Data Source

What is a Data Source?

The building blocks of data organization are datasets. Each dataset can pull and unify data from multiple data sources. Each dataset resides in a destination.

In simple terms, Qluster's connector reaches out to your data source, receives data from it, and writes it to your dataset at your destination. 

A data source answers the following basic questions:

What is the connection information, such as the bucket name and credentials to a file object storage such as AWS S3?
Which files should it pull? For example, look for files that are in a specific folder.
How often to look for new files in the data source?
Specific validation rules apply only to this data source and not your entire dataset.

Data Source vs. DataSet vs. Destination

There can be multiple data sources for each data set. However, typically each data source corresponds to a specific type of data from a particular data vendor.

For example, a marketplace company can have an "inventory" dataset. This dataset lives in a specific database instance. In Qluster terms, the database instance is called a destination.

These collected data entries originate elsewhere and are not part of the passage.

/-- DPE_STATUS (Table 10.16). -/
def dpStatus (b : Block) : Word :=
  regOf [(0, 2, b.dp.state), (2, 2, b.dp.est), (4, 1, b1 (dpHas b && posJoy b)), (5, 1, b1 (dpHas b && hdgJoy b)), (6, 3, b.dp.sat), (9, 1, b1 b.dp.conseq),
    (10, 1, b1 b.dp.resumed), (11, 1, b1 b.dp.numSat), (12, 1, b1 b.dp.predHold), (13, 4, if dpHas b then solverLu b else 0)]

/-- An angle in degrees in units of 0.01°, 0 to 35 999. -/
def centiDeg (w : Word) : Nat := (fToInt ((num w).mul (num 0x42C80000)).v % 36000).toNat

/-- DPE_THR_STATUS (Table 10.18). -/
def thrStatus (b : Block) (n : Nat) : Word :=
  if !thEn b n then 0 else
  let x := dpThr b n
  regOf [(0, 1, b1 x.avail), (1, 1, b1 (thSelected b n)), (2, 1, b1 x.ready), (3, 1, b1 x.fbOk), (4, 1, b1 x.fenced), (5, 1, b1 x.side),
    (6, 1, b1 x.atLimit), (16, 16, centiDeg x.azFb)]

/-- Groups with a verdict. -/
def grpVerdict (b : Block) (v : Nat) : Word := wordOfFn fun g => (dpGrp b g).verdict == v

/-- Capacity factor in force, clamped (R325). -/
def thCap (b : Block) (n : Nat) : Num := Num.clamp f0 f1 (num (dpInput b (3 + n)))

/-- ô in µs, signed, saturating. -/
def ofsMicro (x : DpSlot) : Word :=
  match x.ofs with
  | none => 0
  | some o => w32i (max (-2147483648) (min 2147483647 (o / 1000)))

/-- Registers of a sensor from 0x60 on. -/
def readSlotReg (b : Block) (s r : Nat) : Word :=
  let x := dpSlot b s
  if r = 0x60 then snStatus b s
  else if r = 0x64 then regOf [(0, 16, x.accepted), (16, 16, x.lateCount)]
  else if r = 0x68 then regOf [(0, 8, x.faults), (8, 8, x.tqEntries), (16, 8, x.voteOuts), (24, 8, x.noHdg)]
  else if r = 0x6C then ofsMicro x
  else 0

/-- The DPE block (Tables 9.12 and 10.15). -/
def readDpe (b : Block) (off : Nat) : Word :=
  let has := dpHas b
  let r := b.dp.rec1.getD {}
  if off = 0 then inStatus b
  else if off < 0x1C then (if off = 0x10 ∧ has then b.dp.lat0 else if off = 0x14 ∧ has then b.dp.lon0 else dpIn b (off / 4 - 1))
  else if off = 0x1C then (if has then b.dp.kn else 0)
  else if off = 0x20 then (if has then b.dp.ke else 0)
  else if off = 0x24 then w32 r.used
  else if off = 0x28 then w32 r.masked
  else if off = 0x2C then w32 b.dp.records
  else if off = 0x30 then loW r.outTick
  else if off = 0x34 then hiW r.outTick
  else if off < 0x100 then 0
  else if off = 0x100 then dpStatus b
  else if off = 0x104 then w32 b.dp.cycles
  else if off = 0x108 then regOf [(0, 16, b.dp.notDone), (16, 16, b.dp.overruns)]
  else if off = 0x10C then regOf [(0, 18, dProj b 0x203)]
  else if off = 0x110 then regOf [(0, 18, dProj b 0x200)]
  else if off = 0x114 then regOf [(0, 18, dProj b 0x201)]
  else if off = 0x118 then regOf [(0, 18, dProj b 0x202)]
  else if off = 0x11C then grpVerdict b 3
  else if off = 0x120 then grpVerdict b 2
  else if off = 0x124 then wordOfFn fun n => decide (n < 24) && (dpThr b n).avail
  else if off = 0x128 then wordOfFn fun p => decide (p < 9) && isFenced b (.solverLane p)
  else if off = 0x12C then regOf [(0, 16, b.dp.innovRej)]
  else if 0x200 ≤ off ∧ off < 0x28C then estW b ((off - 0x200) / 4)
  else if 0x300 ≤ off ∧ off < 0x360 then ctlW b ((off - 0x300) / 4)
  else if 0x380 ≤ off ∧ off < 0x3A0 then alcW b ((off - 0x380) / 4)
  else if 0x400 ≤ off ∧ off < 0x500 then
    wAt b.dp.outs ((off - 0x400) / 4)
  else if 0x1000 ≤ off ∧ off < 0x2000 then
    let s := (off - 0x1000) / 0x80
    let q := (off - 0x1000) % 0x80
    if q < 0x5C then snsW b s (q / 4) else readSlotReg b s q
  else if 0x3000 ≤ off ∧ off < 0x3C00 then
    let n := (off - 0x3000) / 0x80
    let q := (off - 0x3000) % 0x80
    if q < 0x40 then thrW b n (q / 4)
    else if q = 0x40 then thrStatus b n
    else if q = 0x44 then (dpThr b n).fx
    else if q = 0x48 then (dpThr b n).fy
    else if q = 0x4C then (if thEn b n then (thCap b n).v else 0)
    else 0
  else if 0x4000 ≤ off ∧ off < 0x4400 then
    let g := (off - 0x4000) / 0x20
    let q := (off - 0x4000) % 0x20
    let x := dpGrp b g
    if q = 0 then grpCfg b g
    else if q = 4 then regOf [(0, 8, x.util), (8, 3, x.verdict), (16, 8, x.run), (24, 8, x.age)]
    else if q = 8 then x.resX else if q = 0xC then x.resY else if q = 0x10 then x.resN
    else 0
  else 0

/-! Checks of admission (R274, R276, R281, R310, R346). -/

/-- Unit that a source word reads from: kind, and template, object, or nothing for channels. -/
def srcUnit (w : Word) : Nat × Nat := (skKind w, if skKind w = 2 then 128 * skA w + skB w else if skKind w = 3 then skA w else 0)

/-- The fields that a type uses: required, and optional. -/
def typeFields (t : Nat) : List Nat × List Nat :=
  if t ≤ 1 then ([0, 1], [2]) else if t ≤ 4 then ([0, 1], []) else if t = 6 then ([0, 1], [2]) else if t = 7 then ([0, 1], []) else ([0], [])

The marketplace company is pulling inventory data from multiple stores. Each store has its way of providing inventory data to the marketplace company.

For Example:

Vendor 1 puts their data as a CSV file once a day on an FTP server.
Vendor 2 puts a zip compressed tab separated TSV file once an hour on an AWS S3 bucket.
Vendor 3 uses Qluster's UI to upload an Excel file of their inventory anytime they want.
Each one of these vendors can still log in to Qluster and upload their files manually if needed.

In this case, the inventory dataset has three data sources, one for each vendor. Each data source can have its own "rules".

For example, vendor 1 calls a column "brand". Vendor 2 calls the same column "manufacturer". Once the data is in the dataset, we want to have a "brand" column showing data from both vendors.